Radiation therapy can be external beam (when a machine outside your body aims radiation at cancer cells) or internal (when radiation is put inside your body, in or near the cancer cells). Sometimes people get both forms of radiation therapy.

Many people with cancer need radiation therapy. In fact, more than half (about 60 percent) of people with cancer get radiation therapy. Sometimes, radiation therapy is the only kind of cancer treatment people need.

Given in high doses, radiation kills or slows the growth of cancer cells. Radiation therapy is used to:

  • Treat cancer — Radiation can be used to cure, stop or slow the growth of cancer.
  • Reduce symptoms — When a cure is not possible, radiation may be used to shrink cancer tumors in order to reduce pressure. Radiation therapy used in this way can treat problems such as pain, or it can prevent problems such as blindness or loss of bowel and bladder control.

Radiation therapy does not kill cancer cells right away. It takes days or weeks of treatment before cancer cells start to die. Then, cancer cells keep dying for weeks or months after radiation therapy ends.

Radiation therapy does not hurt while it is being given. The side effects that people may get from radiation therapy can cause pain or discomfort.

Radiation therapy is often used with other cancer treatments:

Radiation therapy and surgery. Radiation may be given before, during or after surgery. Doctors may use radiation to shrink the size of the cancer before surgery, or they may use radiation after surgery to kill any cancer cells that remain. Sometimes, radiation therapy is given during surgery so that it goes straight to the cancer without passing through the skin — known as “intraoperative radiation.”

Radiation therapy and chemotherapy. Radiation may be given before, during or after chemotherapy. Before or during chemotherapy, radiation therapy can shrink the cancer so that chemotherapy works better. Sometimes, chemotherapy is given to help radiation therapy work better. After chemotherapy, radiation therapy can be used to kill remaining cancer cells.

Many people can work full-time during treatment; others only work part-time or not at all. How much you are able to work depends on how you feel. Ask your doctor or nurse what you may expect based on the treatment you are getting. You are likely to feel well enough to work when you start radiation therapy. As time goes on, don’t be surprised if you are more tired, have less energy or feel weak. Once you finish your treatment, it may take a few weeks or months to feel better. You may get to a point during your radiation therapy when you feel too sick to work. Talk with your employer to find out if you can go on medical leave, and make sure that your health insurance will pay for treatment during your time off.

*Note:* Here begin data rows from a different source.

/-- Offset of the first byte of a range that fails its space's check (R425, R433): the beat that it begins. -/
def badOff (space a : Nat) : Nat := if space = 0 then 2 ^ 40 - a else 0x40000 - a

/-! ### Permit (R429) -/

/-- Rate of the set in 1/64 GB/s. -/
def DmaChan.rate (x : DmaChan) : Nat := (let r := x.f4 25 7; if r = 0 then 32 else r) * 64

/-- The channel's BANDWIDTH entry for the set in force: kept if it covers it, else asked for. -/
def State.dmaPermit (s : State) (c : Nat) : State :=
  let u := s.bandwidthUnits (s.dchan c).rate
  if (s.dchan c).rate ≤ 2048 ∨ u.le (Assoc.get Units.zero s.permits.bw (32 + c)) then s
  else
    let s := (s.dropPermit (32 + c) 9).bandwidthFall (32 + c) Units.zero
    (s.modDma c (fun x => { x with permitWait := true })).askPermit (32 + c) 9 u none

/-- The channel's units leave (R429, R304). -/
def State.dmaRelease (s : State) (c : Nat) : State :=
  ((s.dropPermit (32 + c) 9).bandwidthFall (32 + c) Units.zero).modDma c (fun x => { x with permitWait := false })

/-- The rate at which the channel moves now, in GB/s (R426, R429; 20 R494). -/
def State.dmaRate (s : State) (c : Nat) : Nat :=
  let x := s.dchan c
  if x.permitWait ∨ s.throttle then min 32 (x.rate / 64) else x.rate / 64

/-! ### Errors (R432, R433) -/

/-- A bus error (R433) of burst `b`: latched if it is the set's first; the channel halts. `at_` is the offset of the beat in
the burst. -/
def State.dmaError (s : State) (c : Nat) (b : Burst) (side cause at_ : Nat) : State :=
  let x := s.dchan c
  if bit x.errInfo 25 then
    s.modDma c (fun x => { x with errInfo := setFld x.errInfo 17 8 (min (fld x.errInfo 17 8 + 1) 255) })
  else
    let i := x.idx b.idx
    let a := (if side = 0 then b.src else b.dst) + at_
    let s := s.modDma c (fun x => { x with
      errAddr := BitVec.ofNat 64 a
      errInfo := pack [(0, side), (2, cause), (5, b.off + at_), (25, 1)]
      errIdx := [loW i.1, loW i.2.1, loW i.2.2]
      failIdx := b.idx
      failOff := b.off
      state := if x.remain = 0 then 5 else 4 })
    (s.dmaRelease c).raise (176 + c)

/-- Offset in a burst of the first DPA line that completes with a bad status, and its cause (R432). -/
def State.badBeat (s : State) (a n : Nat) : Option (Nat × Nat) :=
  ((List.range ((a % 64 + n + 63) / 64)).map (fun i => ((a / 64 + i) * 64, if i = 0 then 0 else (a / 64 + i) * 64 - a))).findSome?
    (fun e => match s.lineStatus e.1 with
      | 0 => none
      | 1 => some (e.2, 1)
      | _ => some (e.2, 2))

/-! ### Issue (R425 to R427) -/

/-- The next burst of a set, if any is left (R426). -/
def DmaChan.nextBurst (x : DmaChan) (now : Nat) : Option Burst :=
  if x.total ≤ x.next then none
  else
    let a := x.srcAddr x.next + x.nextOff
    let len := min (x.esize - x.nextOff) (512 - a % 512)
    some { idx := x.next, off := x.nextOff, len := len, src := a % 2 ^ 64, dst := (x.dstAddr x.next + x.nextOff) % 2 ^ 64, data := none, issued := now }

/-- The channel past a burst. -/
def DmaChan.past (x : DmaChan) (b : Burst) : DmaChan :=
  let done := decide (b.off + b.len = x.esize)
  let x := { x with next := if done then b.idx + 1 else b.idx, nextOff := if done then 0 else b.off + b.len, flight := x.flight ++ [b] }
  { x with remain := x.total - x.next }

/-- A RUNNING channel issues bursts: at most 16 in flight, as its token bucket allows; with none in flight it waits for its
tokens (R426). A burst that fails its address check is not issued (R425). `n` bounds the bursts. -/
def State.dmaIssue (s : State) (c : Nat) : Nat → State
  | 0 => s
  | n + 1 =>
    let x := s.dchan c
    if x.state ≠ 2 ∨ 16 ≤ x.flight.length ∨ (x.srcSpace = 1 ∧ s.hostPaused) then s
    else match x.nextBurst s.now with
      | none => s
      | some b =>
        if spaceBad x.srcSpace b.src b.len then s.dmaError c b 0 1 (badOff x.srcSpace b.src)
        else
          let r := s.dmaRate c
          let have_ := min (16 * 512 * 80) (x.v + r * (s.now - x.vAt))
          let need := b.len * 80
          if have_ < need ∧ x.flight ≠ [] then s
          else
            let t := s.now + (if have_ < need then ceilDiv (need - have_) r else 0)
            let s := s.advance t
            let have_ := min (16 * 512 * 80) (x.v + r * (t - x.vAt))
            (s.modDma c (fun x => { x.past { b with issued := t } with v := have_ - need, vAt := t })).dmaIssue c n

/-! ### Sets (R423, R424, R428, R436, R437) -/

/-- The check of a set (R424). -/
def DmaChan.setOk (x : DmaChan) (owned : Bool) : Bool :=
  let smem := fun (space a : Nat) (st : Nat) =>
    space != 2 || (decide (a % 4 = 0) && decide (x.esize % 4 = 0) && (List.range 3).all (fun j => decide ((x.w (st + j)).toNat % 4 = 0)))
  decide (1 ≤ x.esize) && decide (x.esize ≤ 4096) && x.srcSpace != 3 && x.dstSpace != 3 && x.f4 17 2 != 3 &&
    (List.range 3).all (fun i => fld (x.w (5 + i)) 24 8 == 0) &&
    (owned || (x.srcSpace != 2 && x.dstSpace != 2 && x.f4 17 2 != 2)) &&
    smem x.srcSpace (x.w 0).toNat 8 && smem x.dstSpace (x.w 2).toNat 11 &&
    (!bit (x.w 4) 19 || decide ((x.w 14).toNat % 64 = 0))

/-- A set load starts (R436). -/
def State.dmaLoad (s : State) (c a space : Nat) : State :=
  s.modDma c (fun x => { x with state := 1, cur := BitVec.ofNat 64 a, curSpace := space, seen := x.doorbell, load := some (a, space, false, s.now) })

/-- A set is begun (R424, R437): an end marker re-reads once if a doorbell is new, else ends the chain; a set that fails its
check stops the channel; else it runs. -/
def State.dmaBegin (s : State) (c : Nat) (set : List W32) : State :=
  let v := min (16 * 512 * 80) ((s.dchan c).v + s.dmaRate c * (s.now - (s.dchan c).vAt))
  let s := s.modDma c (fun x => { x with set := set, load := none, v := v, vAt := s.now })
  let x := s.dchan c
  if bit (x.w 4) 20 then
    if x.doorbell ≠ x.seen then
      s.modDma c (fun x => { x with state := 1, seen := x.doorbell, load := some (x.cur.toNat, x.curSpace, true, s.now) })
    else ((s.modDma c (fun x => { x with state := 6 })).dmaRelease c).raise (176 + c)
  else if ¬ x.setOk (s.dmaOwned c) then
    ((s.modDma c (fun x => { x with state := 0, result := 3 })).dmaRelease c).raise (176 + c)
  else
    let s := s.modDma c (fun x => { x with state := 2, next := 0, nextOff := 0, flight := [], remain := x.total })
    (s.dmaPermit c).dmaIssue c 17

/-- GO (R428). -/
def State.dmaGoAct (s : State) (c : Nat) : State :=
  let x := s.dchan c
  if x.state = 0 then
    let s := s.modDma c (fun x => { x with seen := x.doorbell, errInfo := setFld x.errInfo 25 1 0 })
    if s.dmaOwned c then s.dmaLoad c (0x3F800 + 64 * c) 2 else s.dmaBegin c x.set
  else if x.state = 1 ∨ x.state = 2 ∨ x.state = 3 then s.modDma c (fun x => { x with doorbell := x.doorbell + 1 })
  else if x.state = 6 then s.dmaLoad c x.cur.toNat x.curSpace
  else s.modDma c (fun x => { x with cmdErr := true })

Once you have finished radiation therapy, you will need follow-up care for the rest of your life. During these checkups, your doctor will see how well the radiation therapy worked, check for other signs of cancer, look for late side effects and talk with you about your treatment and care. Your physician will:

  • Examine you and review how you have been feeling and may prescribe medicine or suggest other ways to treat any side effects you may have.
  • Order lab and imaging tests that may include blood tests, X-rays or CT, MRI or PET scans.
  • Discuss any further treatments, answer your questions and respond to your concerns.

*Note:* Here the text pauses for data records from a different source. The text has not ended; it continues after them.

/-- DSP_FLIP_CANCEL (R457). -/
def execDspFlipCancel (bits : BitVec 5) (s : State) : Host.Outcome State Fault Refusal := s.awake <|
  .next (s.modDsp (fun d => { d with flips := d.flips &&& (31 - bits.toNat) }))

/-- DSP_MODE_APPLY (R449): the shadow timing becomes pending. -/
def execDspModeApply (s : State) : Host.Outcome State Fault Refusal := s.awake <|
  .next (s.modDsp (fun d => { d with apply := true, status := 1 }))

/-- Lines of memory that a layer reads in turn, with what the stack returns for each: bytes, the first bad status, and the
operands left. -/
def State.dspRead (s : State) (port a : Nat) : Nat → List (Fin 4) → List Byte × Nat × List (Fin 4) × State
  | 0, outs => ([], 0, outs, s)
  | n + 1, outs =>
    let r := s.readOut port a (outs.headD 0).val
    let t := State.dspRead r.2.2 port (a + 64) n (outs.drop 1)
    (r.1 ++ t.1, if r.2.1 = 0 then t.2.1 else r.2.1, t.2.2)

/-- Cause code of a line's status: POISON 2, ADDR 3. -/
def dspCause (st : Nat) : Nat := if st = 1 then 3 else 2

/-- DSP_LINE_FETCH (R455, R456): the layer reads its next source line, luma and then chroma, three lines ahead of need. -/
def execDspLineFetch (l : Fin 4) (outs : List (Fin 4)) (s : State) : Host.Outcome State Fault Refusal := s.awake <|
  match (s.layer l).next with
  | none => .next s
  | some r =>
    let x := s.lset l
    let y := x.lineY r - 3
    let at_ := if y < 0 then (s.dsp.startNum, s.dsp.startDen) else s.lineAt (s.timing.vtotal - s.timing.vactive + y.toNat)
    let s := s.advance (if at_.2 = 0 then 0 else ceilDiv at_.1 at_.2)
    let n := ceilDiv (x.width * x.sampleSize) 64
    let ra := s.dspRead (12 + l.val) (x.ybase + r * x.pitch) n outs
    let c := x.chromaLine r
    let wantC := decide (x.format < 4) && (s.layer l).chroma.all (fun e => e.1 != c)
    let rc := if wantC then State.dspRead ra.2.2.2 (12 + l.val) (x.cbase + c * x.pitch) n ra.2.2.1 else ([], 0, [], ra.2.2.2)
    let st := if ra.2.1 = 0 then rc.2.1 else ra.2.1
    let nx := State.nextLine s x (r + 1)
    let s := rc.2.2.2.modLayer l (fun y => { y with
      next := nx
      luma := ((r, ra.1) :: y.luma).take 4
      chroma := if wantC then ((c, rc.1) :: y.chroma).take 4 else y.chroma
      bad := match y.bad with
        | some b => some b
        | none => if st = 0 then none else some (r, dspCause st) })
    .next (if l.val = 1 ∧ nx = none then s.dspUnhold else s)

/-- Layer l covers pixels of an active line whose data have not returned (R456): the source line is still to be read. -/
def State.unread (s : State) (l line : Nat) : Bool :=
  let x := s.lset l
  let d : Int := (line : Int) - x.py
  let r := (d / x.zv).toNat
  decide (0 ≤ d) && (s.layer l).next.any (fun k => decide (k ≤ r)) && decide (r < x.height)

/-- DSP_LAYER_FAULT (R456): the layer underruns on an active line, or the first pixel that uses a bad line is composed. -/
def execDspLayerFault (l : Fin 4) (underrun : Bool) (line : BitVec 12) (s : State) : Host.Outcome State Fault Refusal := s.awake <|
  let x := s.lset l
  let what : Option (Nat × Nat) := if underrun then (if s.unread l line.toNat then some (line.toNat, 1) else none) else (s.layer l).bad.map (fun b => ((x.lineY b.1).toNat, b.2))
  match what with
  | none => .next s
  | some w =>
    if ¬ s.dsp.running ∨ s.dsp.first ∨ s.dsp.blank ∨ (s.layer l).faultAt.isSome ∨ ¬ x.enable ∨ s.timing.vactive ≤ w.1 then .next s
    else
      let at_ := s.lineAt (s.timing.vtotal - s.timing.vactive + w.1)
      let s := s.advance (if at_.2 = 0 then 0 else ceilDiv at_.1 at_.2)
      let s := s.modLayer l (fun y => { y with next := none, faultAt := some w.1 })
      let s := if l.val = 1 then s.dspUnhold else s
      .next (((s.bump (R.dspFaultCount l)).dspFaultInfo l w.2 w.1).raise 210)

/-- DSP_FLIP_DONE (R459): after a counting frame start every line read of the frame before has returned. -/
def execDspFlipDone (s : State) : Host.Outcome State Fault Refusal := s.awake <|
  if s.dsp.flipDone then .next s else .next ((s.modDsp (fun d => { d with flipDone := true })).raise 209)

/-- `DSP_STATUS` (R464). -/
def State.dspStatus (s : State) : W32 :=
  pack ([(0, b2n (s.dsp.running && !s.dsp.first)), (1, b2n s.dsp.hpd), (2, b2n s.dsp.irqHpd), (3, b2n s.dsp.blank), (8, b2n s.dsp.followMiss),
    (9, b2n s.dsp.flipDone)] ++ (upTo 4).map (fun l => (4 + l, b2n (s.layer l).faultAt.isSome)))

/-- RETAIN entry (R462): the engine stops, and the link powers down. -/
def State.dspRetain (s : State) : State := s.dspStop.dspLinkTo 0

/-- RETAIN exit (R462): the engine restarts as if `enable` had just been set. -/
def State.dspResume (s : State) : State := if bit (s.reg R.dspCtrl) 0 then s.dspStart else s

end Sys2Proof.Machine
end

Due to your treatment experience, you may be more aware of your body and how you feel each day. Pay attention to changes in your body. Let your doctor or nurse know if you have:

  • A pain that does not go away.
  • New lumps, bumps, swellings, rashes, bruises or bleeding.
  • Appetite changes, nausea, vomiting, diarrhea or constipation or weight loss that you cannot explain.
  • Fever, cough or hoarseness that does not go away.
  • Any other symptoms that worry you.
  • Make a list of questions and issues you want to discuss with your doctor or nurse. Be sure to bring this list to your follow-up visits.